FRATRICIDE, the God-voice had called her. Bane . . . or Tori?

Jame looked down at Graykin's still form. "Is he going to die?"

Without thinking, Kindrie reached toward the unconscious man, then stopped. His fingers curled into a fist, which he drew back to cradle against his chest like a broken bird. "Find out for yourself," he muttered, no longer meeting her eyes. "He's your responsibility."

Jame regarded him for a moment with raised eyebrows, then sighed. To date, she had done a poor job of being a Highborn. This was one duty, though, which she could no longer shirk. She knelt and touched Graykin's face gingerly.

A momentary dizziness made her squeeze shut her eyes. In the darkness behind the lids, she felt as if she were falling, except for her fingertips on the Southron's forehead. It felt odd. She blinked away darkness and looked down into a face half human, half canine, wholly mongrel, like the dog in the old song after whom she had renamed this wretched boy. Under him, through him, she could see the cold hearth stone on which he lay. A ghost, Kindrie, had called him, haunting someone else's soul-scape. Whose?

Her hand had ivory plates across its back so on up her arm. On her face, the weight of an ivory skull mask. She raised her head with difficulty to look over her shoulder, down the sweep of a vast hall paved with green-veined stone, hung with death banners.
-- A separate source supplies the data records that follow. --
/-! The step -/

/-- R320, R107: a step fetches the bytes at PC and executes the instruction they decode to; if it completes, the hooks,
the tick and the polling follow, and after a fault or a refusal nothing does. The fetch advances PC by the length. That
every such step answers a next state rests on the model's choices: only hosts under which the polling loop ends are taken
(notes/assumptions/22.md), the step that meets a DecodeError or a refusal answers the state that records it
(notes/assumptions/6.md), and those two stand in `exec` (notes/assumptions/21.md). -/
def Obligations.StepRunsTheDecodedInstruction : Prop :=
  ∀ (s : State) (i : Instr) (rest : List Byte), Running s → decode (codeAt s) = .ok (i, rest) →
    let s1 := fetchedBytes (3 - rest.length) (setTaken false s)
    let f : Fetched := { instr := i, op := opcode i, imms := immBytes i, state := s1 }
    (∃ t, exec i s1 = .next t ∧
      step s = .next (if t.status = .ok
        then poll (tickSystem (costOf t.cfg (opcode i) t.cpu.taken) (stepHooks s.cpu.pc f t)) else t)) ∧
    s1.cpu = { s.cpu with pc := s.cpu.pc + BitVec.ofNat 16 (3 - rest.length), taken := false } ∧
    s1.status = .ok ∧ s1.mem.cells = s.mem.cells

/-- R324, R112: a step exists only while status is Ok and the engine is Running. The rest is the model's choice: that one
does exist in every such state, since only hosts under which the polling loop ends are taken (notes/assumptions/22.md)
and a DecodeError or a refusal is answered as a next state (notes/assumptions/6.md, 21.md); and what `step` answers where
none exists: the recorded fault or refusal (notes/assumptions/6.md), and the fault of a set run flag, `halted` before
`stopped` (notes/assumptions/17.md). -/
def Obligations.StepExistsExactlyWhileRunning : Prop :=
  ∀ s : State, (Steps s ↔ Running s) ∧
    (∀ a0 op, s.status = .faulted (.decodeError a0 op) → step s = .fault (.decodeError a0 op)) ∧
    (s.status = .faulted .schedulerUnderflow → step s = .fault .schedulerUnderflow) ∧
    (∀ op, s.status = .refused op → step s = .refused (.unimplemented op)) ∧
    (s.status = .ok → s.cpu.halted = true → step s = .fault .halted) ∧
    (s.status = .ok → s.cpu.halted = false → s.cpu.stopped = true → step s = .fault .stopped)

/-- Every step keeps the invariant: canonical storage, selectors in range (R114), sorted queue (R118), rising
breakpoint lists, run flags clear (R110). -/
def Obligations.StepKeepsTheInvariant : Prop := ∀ s t : State, Machine.Inv s → step s = .next t → Machine.Inv t

/-- R216: no `MemWrite` and no step changes a byte of `rom0`, `romx` or `boot`. -/
def Obligations.RomIsReadOnly : Prop :=
  (∀ (a : Word) (v : Byte) (s : State) (k : Nat), isRomKey k →
    cellsGet (memWrite a v s).mem.cells k = cellsGet s.mem.cells k) ∧
  (∀ s t : State, step s = .next t →
    (∀ k, isRomKey k → cellsGet t.mem.cells k = cellsGet s.mem.cells k) ∧ t.mem.romBanks = s.mem.romBanks)

/-- R211: the overlay is removed at most once, exactly one `BootUnbound` is emitted for it, and a step whose first read
is made with PC = 0x0100 removes it. -/
def Obligations.OverlayIsRemovedOnce : Prop :=
  ∀ s t : State, step s = .next t →
    t.out.count .bootUnbound + t.mem.bootBound.toNat = s.out.count .bootUnbound + s.mem.bootBound.toNat ∧
    (s.mem.bootBound = false → t.mem.bootBound = false) ∧
    (s.cpu.pc = 0x0100 → t.mem.bootBound = false)

/-- A completed step charges the cost of its opcode, the taken cost when `taken` is set; a fault or a refusal charges
nothing (R320, R801, R804, R921). -/
def Obligations.ClockChargesTheCost : Prop :=
  ∀ (s t : State) (i : Instr) (rest : List Byte), decode (codeAt s) = .ok (i, rest) → step s = .next t →
    (t.status = .ok → t.sched.now = s.sched.now + costOf s.cfg (opcode i) t.cpu.taken) ∧
    (t.status ≠ .ok → t.sched = s.sched)

/-- R824: the polling is the loop "while an event is due, fire one", it leaves no event due, and so does every completed
step. That the loop ends rests on the model's choice of hosts (notes/assumptions/7.md, 22.md): those under which it does,
among them every host whose callbacks add no event due at once. -/
def Obligations.NoEventIsDueAfterAStep : Prop :=
  (∀ (h : PollingHost) (s : State),
    pollWith h s = (if isEventPending s then pollWith h (processEvents h.onEvent s) else s) ∧
    isEventPending (pollWith h s) = false) ∧
  (∀ s : State,
    poll s = (if isEventPending s then poll (processEvents host.onEvent s) else s) ∧ isEventPending (poll s) = false) ∧
  (∀ on : OnEvent, (∀ s id d id', HostCall.addEvent d id' ∈ on s id → 0 < d) → ∃ h : PollingHost, h.onEvent = on) ∧
  (∀ s t : State, step s = .next t → t.status = .ok → isEventPending t = false)

/-- R806: a step ends Ok, with a DecodeError at its own address, or with a refusal under `Refuse`; it never raises
SchedulerUnderflow. -/
def Obligations.StatusAfterAStep : Prop :=
  ∀ s t : State, step s = .next t →
    t.status = .ok ∨
    (∃ op ∈ ([0xD3, 0xDB, 0xDD, 0xE3, 0xE4, 0xEB, 0xEC, 0xED, 0xF4, 0xFC, 0xFD] : List Byte),
      peek s.cpu.pc s = op ∧ t.status = .faulted (.decodeError s.cpu.pc op)) ∨
    (s.cfg.placeholderMode = .refuse ∧ ∃ op ∈ ([0x27, 0x76, 0x10, 0xF3, 0xFB] : List Byte),
      peek s.cpu.pc s = op ∧ t.status = .refused op)

/-- R801, R804, R805: a DecodeError or a refusal leaves the fetch effects only, records the address and the opcode,
emits its event and charges nothing; a status that is not Ok is kept for good, by every host port too. That the step
answers this state as a next state and the one after answers the fault or the refusal is the model's choice
(notes/assumptions/6.md): the rules say that no step exists afterwards. -/
def Obligations.AbnormalStepsAreFinal : Prop :=
  (∀ (s : State) (i : Instr) (op : Byte) (rest : List Byte), Running s → decode (codeAt s) = .ok (i, rest) →
    (i, op) ∈ noEntryOpcodes →
    let f := fetchedBytes 1 (setTaken false s)
    let t := { f with status := .faulted (.decodeError s.cpu.pc op), out := f.out ++ [.fault (.decodeError s.cpu.pc op)] }
    step s = .next t ∧ step t = .fault (.decodeError s.cpu.pc op)) ∧
  (∀ (s : State) (i : Instr) (op n : Byte) (len : Nat) (rest : List Byte), Running s →
    decode (codeAt s) = .ok (i, rest) → (i, op, len) ∈ placeholderOpcodes n → s.cfg.placeholderMode = .refuse →
    let f := fetchedBytes len (setTaken false s)
    let t := { f with status := .refused op, out := f.out ++ [.refusal s.cpu.pc op] }
    step s = .next t ∧ step t = .refused (.unimplemented op)) ∧
  (∀ s : State, s.status ≠ .ok →
    (∀ t, step s ≠ .next t) ∧ (∀ on, (processEvents on s).status = s.status) ∧
    (∀ c, (applyCall c s).status = s.status) ∧ (∀ n, (tickSystem n s).status = s.status) ∧
    (∀ img t, loadCartridge img s = .ok t → t.status = s.status))

/-- R920, R921, R922, R923: the cost of every instruction with an entry, the table as the default of the parameter, which
cost is charged, and that a refusal and a DecodeError charge nothing. -/
def Obligations.CostTable : Prop :=
  let costs (i : Instr) (c : Nat) : Prop := defaultCost (opcode i) = (c, c)
  (∀ (cc : Cond) (n : Byte) (nn : Word),
    defaultCost (opcode (.ofJr cc n)) = (8, 12) ∧ defaultCost (opcode (.ofJp cc nn)) = (12, 16) ∧
    defaultCost (opcode (.ofCall cc nn)) = (12, 24) ∧ defaultCost (opcode (.ofRet cc)) = (8, 20)) ∧
  (∀ i : Instr, (defaultCost (opcode i)).1 ≠ (defaultCost (opcode i)).2 →
    ∃ (cc : Cond) (n : Byte) (nn : Word), i = .ofJr cc n ∨ i = .ofJp cc nn ∨ i = .ofCall cc nn ∨ i = .ofRet cc) ∧
  (∀ (o : AluOp) (r : R8) (n : Byte),
    costs (.ofAlu o r) (if r = .mhl then 8 else 4) ∧ costs (.ofAluImm o n) 8 ∧
    costs (.ofInc r) (if r = .mhl then 12 else 4) ∧ costs (.ofDec r) (if r = .mhl then 12 else 4)) ∧
  (∀ (r r' : Reg8) (n : Byte),
    costs (.ofLd r r') 4 ∧ costs (.ofLdFromHl r) 8 ∧ costs (.ofLdToHl r) 8 ∧ costs (.ofLdImm r n) 8 ∧
    costs (.ldMhlD8 n) 12) ∧
  (∀ i ∈ [Instr.ldAMbc, .ldAMde, .ldMbcA, .ldMdeA, .ldAMhli, .ldAMhld, .ldMhliA, .ldMhldA, .ldAMc, .ldMcA, .ldSpHl],
    costs i 8) ∧
  (∀ i ∈ [Instr.nop, .rlca, .rrca, .rla, .rra, .cpl, .scf, .ccf, .jpHl], costs i 4) ∧
  (∀ (n : Byte) (nn : Word),
    costs (.ldhAMa8 n) 12 ∧ costs (.ldhMa8A n) 12 ∧ costs (.ldAMa16 nn) 16 ∧ costs (.ldMa16A nn) 16 ∧
    costs (.ldMa16Sp nn) 20 ∧ costs (.addSpE8 n) 16 ∧ costs (.ldHlSpE8 n) 12 ∧ costs (.jrE8 n) 12 ∧
    costs (.jpA16 nn) 16 ∧ costs (.callA16 nn) 24) ∧
  (∀ (p : RR) (q : QQ) (t : Rst) (nn : Word),
    costs (.ofLdRR p nn) 12 ∧ costs (.ofIncRR p) 8 ∧ costs (.ofDecRR p) 8 ∧ costs (.ofAddHl p) 8 ∧
    costs (.ofPush q) 16 ∧ costs (.ofPop q) 12 ∧ costs (.ofRst t) 16 ∧ costs .ret 16 ∧ costs .reti 16) ∧
  (∀ (o : RotOp) (b : BitIx) (r : R8),
    let c := if r = .mhl then 16 else 8
    costs (.ofRot o r) c ∧ costs (.ofRes b r) c ∧ costs (.ofSet b r) c ∧
    costs (.ofBit b r) (if r = .mhl then 12 else 8)) ∧
  (∀ (n : Byte) (x : Instr × Byte × Nat), x ∈ placeholderOpcodes n → costs x.1 4) ∧
  (∀ (cfg : Config) (op : Nat), (∀ r ∈ cfg.costs, r.op ≠ op) →
    costOf cfg op false = (defaultCost op).1 ∧ costOf cfg op true = (defaultCost op).2) ∧
  (∀ (s t : State) (i : Instr) (rest : List Byte), decode (codeAt s) = .ok (i, rest) → step s = .next t →
    (t.status = .ok → t.sched.now = s.sched.now + costOf s.cfg (opcode i) t.cpu.taken) ∧
    (t.status ≠ .ok → t.sched = s.sched))

/-- R323: the hooks of a step, in order, after the instruction and before the tick, with the opcode and the immediate
bytes of what was fetched. -/
def Obligations.HooksInOrder : Prop :=
  (∀ s : State, (fetchInstr s).op = opcode (fetchInstr s).instr ∧ (fetchInstr s).imms = immBytes (fetchInstr s).instr) ∧
  (∀ (a0 : Word) (f : Fetched) (s : State), s.status = .ok →
    complete a0 f s = poll (tickSystem (costOf s.cfg f.op s.cpu.taken) (stepHooks a0 f s))) ∧
  ∀ (a0 : Word) (f : Fetched) (s : State), ∃ calls : List OutEvent,
    stepHooks a0 f s = { s with out := s.out ++ calls ++ [.trace a0 f.op f.imms] ++
      (if a0.toNat ∈ s.dbg.codeBp then [.codeBreakpoint a0 f.op f.imms] else []) } ∧
    (∀ nn, f.instr = .callA16 nn → calls = [.callEntered a0 s.cpu.pc]) ∧
    (∀ t, f.instr = .ofRst t → calls = [.callEntered a0 s.cpu.pc]) ∧
    (∀ cc nn, f.instr = .ofCall cc nn → calls = if s.cpu.taken then [.callEntered a0 s.cpu.pc] else []) ∧
    (f.instr = .ret ∨ f.instr = .reti → calls = [.returned a0 s.cpu.pc]) ∧
    (∀ cc, f.instr = .ofRet cc → calls = if s.cpu.taken then [.returned a0 s.cpu.pc] else []) ∧
    ((∀ nn, f.instr ≠ .callA16 nn) → (∀ t, f.instr ≠ .ofRst t) → (∀ cc nn, f.instr ≠ .ofCall cc nn) →
      f.instr ≠ .ret → f.instr ≠ .reti → (∀ cc, f.instr ≠ .ofRet cc) → calls = [])

/-! The scheduler and the host ports -/

/-- R820, R821, R822, R825: adding an event, ticking, asking whether an event is due, and the elapsed time. The
breakpoint ports (R831) set exactly the bit of their address, and nothing else. -/
def Obligations.HostPorts : Prop :=
  (∀ (delay id : Nat) (s : State), ∃ q,
    addEvent delay id s = { s with sched := { s.sched with queue := q } } ∧
    q.Perm (⟨s.sched.now + delay, id⟩ :: s.sched.queue) ∧ (Machine.Inv s → Machine.Inv (addEvent delay id s))) ∧
  (∀ (n : Nat) (s : State), tickSystem n s = { s with sched := { s.sched with now := s.sched.now + n } }) ∧
  (∀ s : State, s.sched.queue.Pairwise (fun x y => x.trigger ≤ y.trigger) →
    (isEventPending s = true ↔ ∃ e ∈ s.sched.queue, e.trigger ≤ s.sched.now)) ∧
  (∀ s : State, getTCycles s = s.sched.now ∧ getMCycles s * 4 ≤ s.sched.now ∧ s.sched.now < (getMCycles s + 1) * 4) ∧
  (∀ (a : Word) (e : Bool) (s : State),
    (∃ m, setReadBp a e s = { s with dbg := { s.dbg with rdBp := m } } ∧
      ∀ x, x ∈ m ↔ if x = a.toNat then e = true else x ∈ s.dbg.rdBp) ∧
    (∃ m, setWriteBp a e s = { s with dbg := { s.dbg with wrBp := m } } ∧
      ∀ x, x ∈ m ↔ if x = a.toNat then e = true else x ∈ s.dbg.wrBp) ∧
    (∃ m, setCodeBp a e s = { s with dbg := { s.dbg with codeBp := m } } ∧
      ∀ x, x ∈ m ↔ if x = a.toNat then e = true else x ∈ s.dbg.codeBp))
Silver Knorth eyes watched her through the bars of their warp threads; the woof on each cheek bunched like an ugly scar.

The Master's hall in Perimal Darkling . . . her soul-scape?

"No!" Jame cried, leaping to her feet.

The darkness swarmed back, although this time her eyes were wide open.

Got up too fast, she thought, swaying, clutching at composure. Wait for the blood to rise, wait . . . .

Her sight cleared. Kindrie was staring at her open-mouthed. "What happened?"

"I . . . need some air. I'm going for a walk."

At the door, she turned. "All right! I came back for you after all, I've accepted responsibility, and now you can keep watch on that damned cold hearth until your tail freezes off. Satisfied?"

The door slammed. The ounce (who hadn't quite gotten through in time) squawked. The Knorth departed, swearing. Graykin's breath deepened into the slow, healing rhythm of dwar.

"B-but what happened?" Kindrie repeated, bewildered, to the silent room.